Actually, though, what we see today is a 1913 façade(below) designed by Sir Aston Webb over Blore's 1850 façade (above), creating a more classical look as a backdrop for the new Victoria Memorial out front (top). Inside, as tastes changed in the latter part of the 19th-century and early 20th-century, the interiors underwent a number of redecorating trials. The Green Drawing Room became just barely green and the Blue Drawing Room likewise wasn't very (blue, that is). And in any case, not much drawing went on in either chamber. That's not to say that painting and drawing have been slighted. Actually, the palace is bursting at the seams with first-rate art (mostly painted portraits) by names such as Rembrandt, van Dyck, Rubens, and Vermeer to the point that in the early 1960s they built yet another wing, the Queen's Gallery, just to hold the overflow (and for public display when the palace is closed).

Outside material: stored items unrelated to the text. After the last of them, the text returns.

-- ==== Sys2Proof/Laws/State.lean ====
section
/-! SUPPORT. One lemma per field per update of the state's records. -/

namespace Sys2Proof.Machine

@[simp] theorem State.thread_setThread (s : State) (t : Tid) (th : Thread) : (s.setThread t th).thread t = th := by
  simp [State.thread, State.setThread]

theorem State.thread_setThread_other (s : State) (t u : Tid) (th : Thread) (h : Tid.key u ≠ Tid.key t) :
    (s.setThread t th).thread u = s.thread u := by
  simp [State.thread, State.setThread, Tab.get_set, h]

@[simp] theorem State.setThread_setThread (s : State) (t : Tid) (a b : Thread) :
    (s.setThread t a).setThread t b = s.setThread t b := by
  simp [State.setThread]

@[simp] theorem State.thread_modThread (s : State) (t : Tid) (f : Thread → Thread) :
    (s.modThread t f).thread t = f (s.thread t) := by
  simp [State.modThread]

theorem State.thread_modThread_other (s : State) (t u : Tid) (f : Thread → Thread) (h : Tid.key u ≠ Tid.key t) :
    (s.modThread t f).thread u = s.thread u := State.thread_setThread_other _ _ _ _ h

@[simp] theorem State.core_setCore (s : State) (st co : Nat) (k : Core) : (s.setCore st co k).core st co = k := by
  simp [State.core, State.setCore]

theorem State.core_setCore_other (s : State) (st co st' co' : Nat) (k : Core) (h : coreKey st' co' ≠ coreKey st co) :
    (s.setCore st co k).core st' co' = s.core st' co' := by
  simp [State.core, State.setCore, Tab.get_set, h]

@[simp] theorem State.core_modCore (s : State) (st co : Nat) (f : Core → Core) :
    (s.modCore st co f).core st co = f (s.core st co) := by
  simp [State.modCore]

@[simp] theorem State.station_setStation (s : State) (st : Nat) (x : Station) : (s.setStation st x).station st = x := by
  simp [State.station, State.setStation]

theorem State.station_setStation_other (s : State) (st st' : Nat) (x : Station) (h : st' ≠ st) :
    (s.setStation st x).station st' = s.station st' := by
  simp [State.station, State.setStation, Tab.get_set, h]

@[simp] theorem State.station_modStation (s : State) (st : Nat) (f : Station → Station) :
    (s.modStation st f).station st = f (s.station st) := by
  simp [State.modStation]

theorem State.station_modStation_other (s : State) (st st' : Nat) (f : Station → Station) (h : st' ≠ st) :
    (s.modStation st f).station st' = s.station st' := State.station_setStation_other _ _ _ _ h

@[simp] theorem State.thread_setCore (s : State) (st co : Nat) (k : Core) (t : Tid) : (s.setCore st co k).thread t = s.thread t := rfl
@[simp] theorem State.thread_setStation (s : State) (st : Nat) (x : Station) (t : Tid) : (s.setStation st x).thread t = s.thread t := rfl
@[simp] theorem State.core_setThread (s : State) (t : Tid) (th : Thread) (st co : Nat) : (s.setThread t th).core st co = s.core st co := rfl
@[simp] theorem State.core_setStation (s : State) (st : Nat) (x : Station) (st' co : Nat) : (s.setStation st x).core st' co = s.core st' co := rfl
@[simp] theorem State.station_setThread (s : State) (t : Tid) (th : Thread) (st : Nat) : (s.setThread t th).station st = s.station st := rfl
@[simp] theorem State.station_setCore (s : State) (st co : Nat) (k : Core) (st' : Nat) : (s.setCore st co k).station st' = s.station st' := rfl
@[simp] theorem State.tcyc_setThread (s : State) (t : Tid) (th : Thread) : (s.setThread t th).tcyc = s.tcyc := rfl
@[simp] theorem State.tcyc_setCore (s : State) (st co : Nat) (k : Core) : (s.setCore st co k).tcyc = s.tcyc := rfl
@[simp] theorem State.tcyc_setStation (s : State) (st : Nat) (x : Station) : (s.setStation st x).tcyc = s.tcyc := rfl

@[simp] theorem State.cb_setThread (s : State) (t : Tid) (th : Thread) (st off : Nat) : (s.setThread t th).cb st off = s.cb st off := rfl
@[simp] theorem State.cb_setCore (s : State) (st co : Nat) (k : Core) (st' off : Nat) : (s.setCore st co k).cb st' off = s.cb st' off := rfl
@[simp] theorem State.cbBits_setThread (s : State) (t : Tid) (th : Thread) (st off lo n : Nat) :
    (s.setThread t th).cbBits st off lo n = s.cbBits st off lo n := rfl

/-- An update of a station that leaves its control block. -/
theorem State.cb_modStation (s : State) (st : Nat) (f : Station → Station) (hf : ∀ y, (f y).cb = y.cb) (st' off : Nat) :
    (s.modStation st f).cb st' off = s.cb st' off := by
  by_cases h : st' = st
  · subst h; simp [State.cb, hf, State.modStation]
  · simp [State.cb, State.station_modStation_other _ _ _ _ h]

/-- A control-block doubleword after a write of one. -/
theorem State.cb_setCb (s : State) (st off st' off' : Nat) (v : Word) :
    (s.setCb st off v).cb st' off' = if st' = st ∧ off' = off then v else s.cb st' off' := by
  by_cases h : st' = st
  · subst h; simp [State.cb, State.setCb, Cells.get_set]
  · simp [State.cb, State.setCb, h, State.station_modStation_other _ _ _ _ h]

The east wing façade, the newest portion of the palace, completed in 1913.

The royal living quarters.
Inside the palace, one would expect to find lavish wealth and exceptional good taste. One would not be disappointed. Unlike Russian palaces where virtually anything that doesn't move is plastered with gold leaf, Buckingham Palace exhibits a certain British restraint which avoids the gaudy in favor of Neo-classical excellence. Beyond that there is a surprisingly persistent Chinese element in the décor (or at least what the British considered Chinese). During the 19th-century Brighton Palace was largely ransacked of its Chinese content and décor to decorate Buckingham Palace. Inside, the halls seem endless and the bedrooms nearly so. The palace has become basically a quadrangle with minor wings and additions jutting out at various, irregular intervals (below).

Buckingham Palace ground floor plan.
The queen and Prince Phillip live on the second level along a lengthy hall in the northwest quadrant of the building (above, right). Their quarters are large and attractive, but not obscenely extravagant like those to be found in various French, Italian, German, and Russian palaces. Most of the "state" rooms designated for official functions and entertaining are also on the second level, occupying the old Buckingham House core of the palace, facing the Queen's Gardens to the west. The central room of this core is the music room with its semicircular alcove, flanked on either sides by the Blue (below, left) and White Drawing Rooms. The throne room overlooks the courtyard from the southeast corner of the main core. The newer wings making up the quadrangle are essentially occupied by guest suites and offices along the palace's interminable corridors which look out over the courtyard.

Buckingham Palace main floor--A: State Dining Room; B: Blue Drawing Room; C: Music Room; D: White Drawing Room; E: Royal Closet; F: Throne Room; G: Green Drawing Room; H: Cross Gallery; J: Ball Room; K: East Gallery; L: Yellow Drawing Room; M: Center/Balcony Room; N: Chinese Luncheon Room; O: Principal Corridor; P: Private Apartments; Q: Service Areas; W: The Grand staircase. On the ground floor: R: Ambassador's Entrance; T: Grand Entrance. The areas defined by shaded walls represent lower minor wings.
The so-called Blue Drawing Room.

As if that weren't enough the staff numbers some 450 people assigned to taking care of royal affairs, guarding the palace, and dusting off the knickknacks. Out back in the garden, tucked in among the greenery, is a lake, a heliport, and tennis courts. And if you're wondering how much all this costs, think in terms of roughly fifteen million pounds yearly (just a tad over $23-million). Pretty rich, considering the royal family lives there only about ten months out of the year.

President Barack Obama and First Lady Michelle Obama are welcomed by
Her Majesty Queen Elizabeth II to Buckingham Palace, April 1, 2009.